The bioinformatics tools offered by Denmark’s CLC Bio are like “a Swiss Army knife for genomic data analysis,” says Thomas Knudsen, CEO. The company develops and markets software for the analysis of high-throughput sequencing (HTS) data and says its bioinformatics algorithms are wrapped in a user-friendly graphical interface.
Brothers Bjarne Knudsen, Ph.D., and Thomas Knudsen started CLC Bio in 2005 by offering a free software program known as CLC Sequence Viewer. Dr. Knudsen, a bioinformatics expert, created the technical aspects of the software, while Thomas Knudsen serves as CEO.
The Sequence Viewer software remains free and can be downloaded from the company’s website. In the first year, 100,000 downloads occurred, and by 2008, the number of downloads passed one million. When first launched, the software was “a powerful and intuitive way to show people how to do bioinformatics,” says Thomas Knudsen. Although designed for first-generation sequence data, he believes that the software makes a good teaching tool for students in molecular biology.

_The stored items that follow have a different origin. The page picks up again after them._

/-- WAIT_DEP_RELEASE: a waiting `wait.dep` is released once every producer block has triggered or ended. -/
def execWaitDepRelease (blk crew : Nat) (s : State) : Host.Outcome State Fault Refusal :=
  .next (
    match s.block? blk, s.crew? blk crew with
    | some k, some cr =>
      let lanes := cr.lanesWhere (fun t => t.wait == some .waitDep)
      if lanes = 0 || !(s.grid? k.grid).all (producerReady s) then s
      else
        let cr := (cr.resume lanes false).bump
        s.setCrew blk crew (cr.acquire cr.seq false)
    | _, _ => s)

/-! ## Monitors (R83, R261) -/

/-- The condition of `monwait`: 0 `ge` unsigned, 1 `eq`, 2 `ne`. -/
def monCond (cond w b : Nat) : Bool :=
  match cond with
  | 0 => decide (b ≤ w)
  | 1 => w == b
  | _ => w != b

/-- Reads a monitored word at its home. -/
def monRead (s : State) (ctx : Nat) (k : Block) (sp a : Nat) : Except AccFault (Nat × State) :=
  match engPlaces s ctx (some k) sp a 8 .read with
  | .error e => .error e
  | .ok (ps, s) => .ok (leNat (readPieces s ps), piecesDone s ps)

/-- `monarm` checks the word's address as an access to it would be checked (log 73). -/
def execMonarm (f : FmtE) (s : State) : Host.Outcome State Fault Refusal :=
  issueWith (.monarm f) s (fun x =>
    let sp := f.imm8.toNat % 8
    let a := spaceAddr sp (x.uni f.a)
    if a % 8 ≠ 0 then .trap cAlign a
    else if x.cr.monitor.any (fun m => m.parked.isSome) then .stall x.s
    else
      match monRead x.s x.g.ctx x.blk sp a with
      | .error e => if sp = 0 then .xfault e.cause e.va 0 else .trap e.cause e.va
      | .ok (_, s) => .done (s.updCrew x.b x.c (fun cr => { cr with monitor := some ⟨a, sp, none⟩ })) false)

/-- Completes `monwait` for a path: predicate in every lane, acquire. -/
def monDone (cr : Crew) (lanes : Lanes) (pd : Nat) (hit : Bool) : Crew :=
  let cr := cr.setP pd lanes (if hit then BitVec.allOnes 32 else 0)
  let cr := cr.bump
  cr.acquire cr.seq false

/-- The register number of a predicate destination, 15 for none. -/
def pdNum (cr : Crew) (pd : BitVec 4) : Nat := if pd = 15 then 15 else cr.pName pd.toNat

def execMonwait (f : FmtE) (s : State) : Host.Outcome State Fault Refusal :=
  issueWith (.monwait f) s (fun x =>
    let sp := f.imm8.toNat % 8
    let a := spaceAddr sp (x.uni f.a)
    if a % 8 ≠ 0 then .trap cAlign a
    else if x.cr.monitor.any (fun m => m.parked.isSome) then .stall x.s
    else
      match monRead x.s x.g.ctx x.blk sp a with
      | .error e => if sp = 0 then .xfault e.cause e.va 0 else .trap e.cause e.va
      | .ok (w, s) =>
        let pd := pdNum x.cr f.pd
        if monCond f.sub.toNat w (x.uni f.b) then
          .done (s.updCrew x.b x.c (fun cr => monDone { cr with monitor := some ⟨a, sp, none⟩ } x.lanes pd true)) false
        else
          let t := x.uni f.c
          let deadline := if t = 0 then none else some (x.s.clock x.blk.core + t)
          let park : Park := ⟨f.sub.toNat, x.uni f.b, deadline, pd, x.lanes, x.act, x.s.clock x.blk.core⟩
          let s := s.updCrew x.b x.c (fun cr => { cr with monitor := some ⟨a, sp, some park⟩ })
          -- every thread of the path waits: the predicate is written in all of its lanes
          .raw (s.updCrew x.b x.c (fun cr =>
            cr.updThreads x.lanes (fun t => t.waits .monwait true (x.s.clock x.blk.core)))))

/-- A parked crew reads its word; `timeout` when its timeout has expired, which ends the wait whatever the read gives (R83).
The spec does not say what a read does that no longer translates, or may no longer be made: it finds nothing, and before
its timeout the crew stays parked (DESIGN CHOICE, log 109). -/
def monLook (s : State) (blk crew : Nat) (timeout : Bool) : State :=
  match s.block? blk, s.crew? blk crew with
  | some k, some cr =>
    match cr.monitor with
    | some m =>
      match m.parked, s.grid? k.grid with
      | some p, some g =>
        if timeout && !p.deadline.any (fun d => decide (d ≤ s.clock k.core)) then s
        else
          let (hit, s) :=
            match monRead s g.ctx k m.space m.addr with
            | .error _ => (false, s)
            | .ok (w, s) => (monCond p.cond w p.operand, s)
          if hit || timeout then
            let lanes := cr.lanesWhere (fun t => t.wait == some .monwait)
            let cr := monDone { cr with monitor := some { m with parked := none } } p.lanes p.pd hit
            s.setCrew blk crew (cr.resume lanes false)
          else s
      | _, _ => s
    | none => s
  | _, _ => s

/-- MONITOR_WAKE: a write to the word wakes the parked crew, which reads it again (R83). -/
def execMonitorWake (blk crew : Nat) (s : State) : Host.Outcome State Fault Refusal := .next (monLook s blk crew false)

/-- MONWAIT_TIMEOUT: the timeout has expired and no read is pending (R83). -/
def execMonwaitTimeout (blk crew : Nat) (s : State) : Host.Outcome State Fault Refusal := .next (monLook s blk crew true)

end Sys2Proof.Machine
end

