/-- One element of a product: its accumulator after every group that is not skipped. -/
def mmaElem (g : Grant) (kind : Fmt) (acc : Nat) (row col : List Num) (codes : List (Nat × Nat)) (skips : List Nat) : Nat :=
  let kg := kGroup g.a
  let groups := (List.range (row.length / kg)).filter (fun i => !skips.contains (i * kg / 32))
  let part := fun (l : List Num) (i : Nat) => (l.drop (i * kg)).take kg
  if g.a = .f64 then accAdd .f64 acc (sumF64 row col)
  else if g.a = .f32 then
    groups.foldl (fun acc i =>
      groupF32 acc (((codes.drop (i * kg)).take kg).map (fun c => (splitF32 c.1, splitF32 c.2)))) acc
  else if kind = .i32 then
    wrapTo 32 (groups.foldl (fun (t : Int) i =>
      t + ((part row i).zip (part col i)).foldl (fun (u : Int) p => u + fixedAt p.1 0 * fixedAt p.2 0) 0) (acc : Int))
  else groups.foldl (fun acc i => accAdd .f32 acc (groupSum ((part row i).zip (part col i)))) acc

/-- The elements of the bypass tile, as an M × N operand. -/
def byElem (k : Block) (g : Grant) (m c : Nat) : Nat :=
  let esz := fmtBits g.a / 8
  (k.bypass.getD ⟨[], []⟩).nat ((m * g.n + c) * esz) esz

/-- Performs an `mma`. -/
def runMma (s : State) (b : Nat) (k : Block) (g : Grant) (f : FmtX) (vals : List DWord) (wins : NMap Window) (kind : Fmt)
    (held : List (Nat × Nat × Nat)) : State :=
  let val := fun (i : Nat) => (vals.getD i 0).toNat
  let kk := mmaK g f
  match mmaB g f wins (val 1) (val 2) with
  | none => s
  | some ob =>
    let oa := (mmaA g f wins (val 0) (val 2)).getD ob
    let byp := f.a == .byp
    let aNum := fun m => (List.range kk).map (fun c => if byp then numOf g.a (byElem k g m c) else oa.elem s k held m c)
    let aCode := fun m => (List.range kk).map (fun c =>
      if byp then byElem k g m c else mxRead s k held oa.space (oa.base + m * oa.pitch + c * oa.esz) oa.esz)
    let bNum := fun n => (List.range kk).map (fun c => ob.elem s k held n c)
    let bCode := fun n => (List.range kk).map (fun c => mxRead s k held ob.space (ob.base + n * ob.pitch + c * ob.esz) ob.esz)
    let bound := fun c => mxRead s k held ob.space (ob.base - 32 + 4 * c) 4
    let skipsOf := fun m =>
      if f.skp then (List.range (ceilDiv kk 32)).filter (fun c =>
        chunkSkips (((aNum m).drop (32 * c)).take 32) (bound c) (val 2 / 2 ^ 32))
      else []
    let rows := (List.range g.m).map (fun m => (m, aNum m, aCode m, skipsOf m))
    let acc := rows.foldl (fun acc r => (List.range g.n).foldl (fun acc n =>
      tilePut acc kind (accIdx f.d) r.1 n
        (mmaElem g kind (tileGet acc kind (accIdx f.d) r.1 n) r.2.1 (bNum n) (r.2.2.1.zip (bCode n)) r.2.2.2)) acc) k.acc
    let asked := bits g.req.toNat 0 8
    let count := ((rows.filter (fun r => decide (r.1 < asked))).map (fun r => r.2.2.2.length)).sum
    (s.updBlock b (fun k => { k with acc := acc })).updGrid k.grid (fun gr => { gr with skips := gr.skips + count })

/-! ## `aclr`, `aload` (R293) -/

def execAclr (f : FmtX) (s : State) : Host.Outcome State Fault Refusal :=
  issueWith (.aclr f) s (fun x =>
    match tileTrap x x.blk.grant (accIdx f.d) with
    | some r => r
    | none => mxIssue x (.aclr f) f)

/-- Zeroes a tile, or a pair of the kind that the operation took at its issue (R117). -/
def runAclr (s : State) (b : Nat) (f : FmtX) (kind : Fmt) : State :=
  let t := accIdx f.d
  let n := if kind = .f64 then 2 else 1
  s.updBlock b (fun k => { k with acc := k.acc.write (16384 * t) (List.replicate (16384 * n) 0) })

/-- Bytes of an `aload` element, and the pitch in force. -/
def aloadElem (g : Grant) : Nat := if g.a = .f64 then 8 else 4
def aloadPitch (g : Grant) (c : Nat) : Nat := if bits c 0 16 = 0 then g.n * aloadElem g else bits c 0 16

def execAload (f : FmtX) (s : State) : Host.Outcome State Fault Refusal :=
  issueWith (.aload f) s (fun x =>
    match tileTrap x x.blk.grant (accIdx f.d), x.blk.grant with
    | some r, _ => r
    | none, none => .trapOpen cProt
    | none, some g =>
      let c := x.uni f.c
      let row := g.n * aloadElem g
      let p := aloadPitch g c
      if c / 2 ^ 16 ≠ 0 ∨ p % 4 ≠ 0 ∨ p < row ∨ spBytes x.s x.blk < x.uni f.a % 2 ^ 32 + (g.m - 1) * p + row then .trapOpen cProt
      else mxIssue x (.aload f) f)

In 2007, the company switched its focus to the analysis of next-generation sequencing data. The CLC Genomics Workbench, released in 2008, analyzes data from second-generation HTS instruments. Whereas first-generation sequencing machines typically generate 0.1 megabases of data per run, second-generation instruments can spew out up to 40,000 megabases in a single run, explains Knudsen. In fact, the amount of genomic sequencing data increases 10-fold every 18 months. “So there’s a critical demand for solutions that are really adept at handling and analyzing these huge amounts of data,” he says.
The CLC Genomics Workbench is a comprehensive package that analyzes and visualizes data from all major next-generation HTS platforms, such as SOLiD by Applied Biosystems, 454 GSflx by Roche, and Solexa by Illumina. When first launched, “no other companies were doing this,” says Knudsen. “We had a head start in the market, making us a premiere solution provider.”
Users of CLC Bio’s software are not locked into a single platform, but can use any or all HTS machines. Because different sequencing instruments offer different advantages, it makes sense to mix datasets into hybrid assemblies, Knudsen notes. This overlying strategy extends to software in development to handle the hundreds of thousands of reads generated by upcoming third-generation sequencers. “A key to our success is that our customers can mix data, and that will continue with new platforms,” he says.
Early in 2010, the company released version 2.0 of the CLC Genomics Server, an enterprise platform for next-generation sequencing data analysis. CLC Bio describes the Genomics Server a bioinformatics solution built on a three-tier server architecture. The company says that the server provides flexible options for executing centralized services, easy integration with other applications and services, powerful database communication and data integration, and a secure access control framework and central-action logging.
Version 2.0 of the CLC Genomics Server includes a wider range of features for handling HTS data, says Knudsen. He notes some key improvements to this version, including capabilities for parallel job executions on multiple computers through multiple job nodes, integration of third-party command-line tools and algorithms, support for file sharing and data management, and additional HTS analyses such as digital gene expression for RNA sequencing, SNP and DIP detection, and ChIP-seq analysis.